Media revenue increased to $3.35 billion, up 14% or 15% excluding foreign exchange rates. EGM revenue increased to $3.97 billion, up 68% or 71% excluding foreign exchange rates. Worldwide EGM increased to 53% of worldwide sales, up from 43%. Worldwide unit growth was 41%. Active customer accounts were approximately 121 million. Worldwide active seller accounts were more than 2 million. Seller units were 34% of total units.

Consolidated gross profit grew 39% to $1.77 billion, and gross margin was 23.5%.

Now, I'll discuss our operating expenses, excluding stock-based compensation. Fulfillment, marketing, technology and content in G&A combined was $1.37 billion or 18.2% of sales, up 120 basis points year-over-year. Fulfillment was $657 million or 8.7% of revenue, compared with 8.2%.

Tech and content was $386 million or 5.1% of revenue, compared with 4.9%. Marketing was $234 million or 3.1% of revenue, up from 2.6% in the prior year.

Now, I'll talk about our segment results and consistent with prior periods, we do not allocate the segments or stock-based compensation or other operating expense line item.

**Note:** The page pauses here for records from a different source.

/-- The line requests of an ATOM or RED: one a line, its elements in lane order (R184). -/
def atomLines (elt : Piece → Elt) : List Piece → Tab (Piece × List Elt) → Tab (Piece × List Elt)
  | [], acc => acc
  | p :: t, acc =>
    let cur := acc.get p.key (p, [])
    atomLines elt t (acc.put p.key (cur.1, cur.2 ++ [elt p]))

/-- RED's lanes that share one address combined in lane order (R186). -/
def coalesce (func ty : Nat) : List Elt → List Elt → List Elt
  | [], acc => acc
  | e :: t, acc =>
    if acc.any (·.off == e.off) then
      coalesce func ty t (acc.map fun a => if a.off = e.off then { a with op0 := atomCombine func ty a.op0 e.op0 } else a)
    else coalesce func ty t (acc ++ [e])

/-- A request made ready to be sent: at once, unless a release marker of its group stands before it (R215). -/
def Mach.sendable (m : Mach) (slot g : Nat) : Bool :=
  match m.group? slot g with
  | some x => (m.pruneRel [] x.outs).all fun o => match o with
    | .req _ => true
    | .rel _ => false
  | none => true

/-- Whether a request of a group is squashed when it would be sent (R225). -/
def Mach.squashed (m : Mach) (slot g ord : Nat) : Bool :=
  match m.group? slot g with
  | some x => x.held.isSome && decide (x.heldOrd < ord)
  | none => false

/-- The global physical line address of a request, for a log record (R227). -/
def Mach.lineAddr (m : Mach) (q : Req) : Nat :=
  match q.tgt with
  | .spad s off => if q.space = 0 then 128 * q.line else m.device * 2 ^ 46 + 0x200000000000 + s * 2 ^ 18 + off
  | _ => 128 * q.line

/-- A squashed store or RED completes with ABORT_SQUASHED and is logged; an ATOM or STC with the status held (R225). -/
def Mach.squashReq (m : Mach) (slot g rid : Nat) (q : Req) : Mach :=
  let held := ((m.group? slot g).bind (·.held)).getD .abortSquashed
  let m := m.giveAnswer rid { status := if q.kind = .store ∨ q.kind = .red then .abortSquashed else held, squash := true }
  if q.kind = .store ∨ q.kind = .red then
    m.logFault (dieOfSlot slot) 0x04 .abortSquashed 1 (m.sableCluster (clusterOfSlot slot)) slot (m.lineAddr q) g
  else m

/-- The writes by which masked bytes of a line reach the companion: one for each run of consecutive bytes. -/
def maskRuns (a : Nat) (mask : LineMask) (img : LineImg) : List OutMsg :=
  (List.range 128).filterMap fun k =>
    if mask.getLsbD k && (k == 0 || !mask.getLsbD (k - 1)) then
      some (.writeCmp (a + k) (((List.range (128 - k)).takeWhile fun j => mask.getLsbD (k + j)).map fun j => lbyte img (k + j)))
    else none

/-- A local array that an access of another die can reach now: its die's array runs, and the path to it is intact (R21, R41). -/
def Mach.arrayPath (m : Mach) (die slot : Nat) : Bool := !m.still (dieOfSlot slot) && m.intact die (dieOfSlot slot)

/-- A request of a group sent to its endpoint (R206, R211): a home takes it, a local array performs it, another
device or the companion receives it. -/
def Mach.sendReq (m : Mach) (slot g rid : Nat) : Mach :=
  match m.req? rid with
  | none => m
  | some q =>
    if m.squashed slot g q.ord then m.squashReq slot g rid q
    else
      let go (m : Mach) : Mach := m.updReq rid fun q => { q with sent := true }
      match q.tgt with
      | .home _ => go m
      | .spad s off =>
        if !m.arrayPath q.die s then m
        else
          let c := m.core s
          if c.launch.isNone ∨ off ≥ 32768 * c.share then (go m).giveAnswer rid { status := .errDecode }
          else ((go m).spadWrite s off q.mask q.img).giveAnswer rid { status := .ok }
      | .remote _ _ => (go m).remoteSend rid
      | .companion a => (maskRuns a q.mask q.img).foldl Mach.emit (go m)

/-- The requests of an ATOM or RED made and, where no marker holds them, sent. -/
def Mach.atomSend (m : Mach) (slot g part : Nat) (kind : RKind) (func ty ord : Nat) (go : Bool) :
    List (Piece × List Elt) → List Nat → Mach × List Nat
  | [], acc => (m, acc)
  | (p, es) :: t, acc =>
    let m := m.l1Inv slot p.key
    let (m, rid) := m.newReq { m.groupReq slot g part kind p with
                                 elts := es, func := func, ty := ty, ord := ord
                                 mask := es.foldl (fun (k : LineMask) e => k ||| maskRange e.off (atomBytes ty)) 0 }
    let m := m.updGroup slot g fun x => { x with outs := x.outs ++ [.req rid] }
    let m := if go then m.sendReq slot g rid else m
    m.atomSend slot g part kind func ty ord go t (acc ++ [rid])

/-- The lanes of an ATOM's results: result k of a request is its k-th element. -/
def atomLoads (lines : List (Piece × List Elt)) (rids : List Nat) (n : Nat) (ls : List (Nat × W64)) : List LaneLoad :=
  ls.map fun l =>
    let at_ := ((lines.zip rids).findSome? fun x => (x.1.2.findIdx? (·.lane == l.1)).map fun k => (x.2, k)).getD (0, 0)
    ⟨l.1, l.2, (List.range n).map fun j => .at at_.1 (8 * at_.2 + j)⟩

/-- An ATOM or RED instruction. -/
def Mach.atomInstr (m : Mach) (gr : GRef) (red : Bool) (func : Nat) (w : IW) : Mach :=
  m.issue gr (atomCheck red func w) fun m x =>
    let slot := gr.slot.val
    let g := gr.group.val
    let part := ((m.coreLaunch slot).map Launch.part).getD 0
    let n := atomBytes w.t
    let wide := n == 8
    let ls := x.atomLanes w
    if ls.isEmpty then .done (m.setGroup slot g x.advance)
    else match m.atomResolve slot g part (if red then 2 else 3) n false ls with
      | (m, .wait) => .hold m
      | (m, .ok ps fs) => match pickFault x.pc fs with
        | some f => .fault m f
        | none =>
          let elt (p : Piece) : Elt := ⟨p.lane, p.off, x.operand wide w.c p.lane,
            if func = 7 then x.operand wide (w.c + if wide then 2 else 1) p.lane else 0⟩
          let lines := (atomLines elt ps []).map (·.2)
          let lines := if red then lines.map fun l => (l.1, coalesce func w.t l.2 []) else lines
          let go := m.sendable slot g
          let (m, rids) := (m.setGroup slot g x.advance).atomSend slot g part (if red then .red else .atom) func w.t
            x.order go lines []
          if red then .done m
          else
            let r : LoadRec := { vector := true, dst := w.dn, width := if wide then 5 else 4, pc := x.pc, lead := x.lead,
                                 lanes := atomLoads lines rids n ls, rids := rids }
            .done (m.updGroup slot g fun y => { y with loads := y.loads ++ [r] })

/-- ATOM. -/
def execAtom (g : GRef) (func : BitVec 6) (w : IW) : State → Host.Outcome State Fault Refusal :=
  asFetched g (.atom g func w) fun m => m.atomInstr g false func.toNat w
/-- RED. -/
def execRed (g : GRef) (func : BitVec 6) (w : IW) : State → Host.Outcome State Fault Refusal :=
  asFetched g (.red g func w) fun m => m.atomInstr g true func.toNat w

/-- LDR: a load of stacked memory of this module that reserves its line (R187, R207). -/
def Mach.ldrInstr (m : Mach) (gr : GRef) (func : Nat) (w : IW) : Mach :=
  let tyOk := w.t < 6 && func == 0
  m.issue gr (checkI w tyOk .s .s true) fun m x =>
    let slot := gr.slot.val
    let g := gr.group.val
    let part := ((m.coreLaunch slot).map Launch.part).getD 0
    let n := tyWidth w.t / 8
    let va := x.rs w.an + w.lo.signExtend 64
    if x.rp w.pn = 0 then .done (m.setGroup slot g x.advance)
    else match m.atomResolve slot g part 1 n true [(0, va)] with
      | (m, .wait) => .hold m
      | (m, .ok ps fs) => match pickFault x.pc fs, ps with
        | some f, _ => .fault m f
        | none, p :: _ =>
          let m := ((m.setGroup slot g x.advance).loseResv slot g).l1Inv slot p.key
          let (m, rid) := m.newReq { m.groupReq slot g part .ldr p with mask := maskRange p.off n, sent := true }
          let r : LoadRec := { vector := false, dst := w.dn, width := if n = 8 then 5 else 4, pc := x.pc, lead := x.lead, rids := [rid],
                               lanes := [⟨0, va, (List.range n).map fun j => .at rid (p.off + j)⟩] }
          .done (m.updGroup slot g fun y => { y with loads := y.loads ++ [r], resv := some ⟨128 * p.key + p.off, n⟩ })
        | none, [] => .done m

In the North America segment, revenue grew 45% to $4.13 billion. Media revenue grew 13% to $1.59 billion. EGM revenue grew 80% to $2.33 billion representing 56% of North America revenues, up from 45%. North America segment operating income increased 19% to $186 million, up 4.5% operating margin.

In the international segment, revenue grew 32% to $3.43 billion. Revenue growth was 35%, adjusting for the $86 million year-over-year unfavorable foreign exchange impact during the quarter. Media revenue grew 16% to $1.76 billion or 18% excluding FX. And EGM revenue grew 54% to $1.64 billion or 60% excluding FX. EGM now represents 48% of international revenues, up from 41%.

International segment operating income increased to 11% to $215 million, a 6.2% operating margin. Excluding the unfavorable impact for foreign exchange, international segment operating income increased 20%.

CSOI grew 15% to $401 million or 5.3% of revenue down a 112 basis points year-over-year. Excluding the $15 million unfavorable impact from foreign exchange, CSOI grew 19%. Unlike CSOI, our GAAP operating income includes stock-based compensation expense and other operating expense. GAAP operating income grew 7% to $268 million or 3.5% of net sales.

Our income tax expense was $79 million in Q3 or a 27% rate for the quarter. GAAP net income was $231 million or $0.51 per diluted share compared with $199 million and $0.45 per diluted share.

Turning to the balance sheet, cash and marketable securities increased $1.88 billion year-over-year to $5.88 billion. Inventory increased 56% to $2.52 billion and inventory turns were 11.8 down from 12.1 turns a year ago, as we extended selection, improved in-stock levels and introduced new product categories.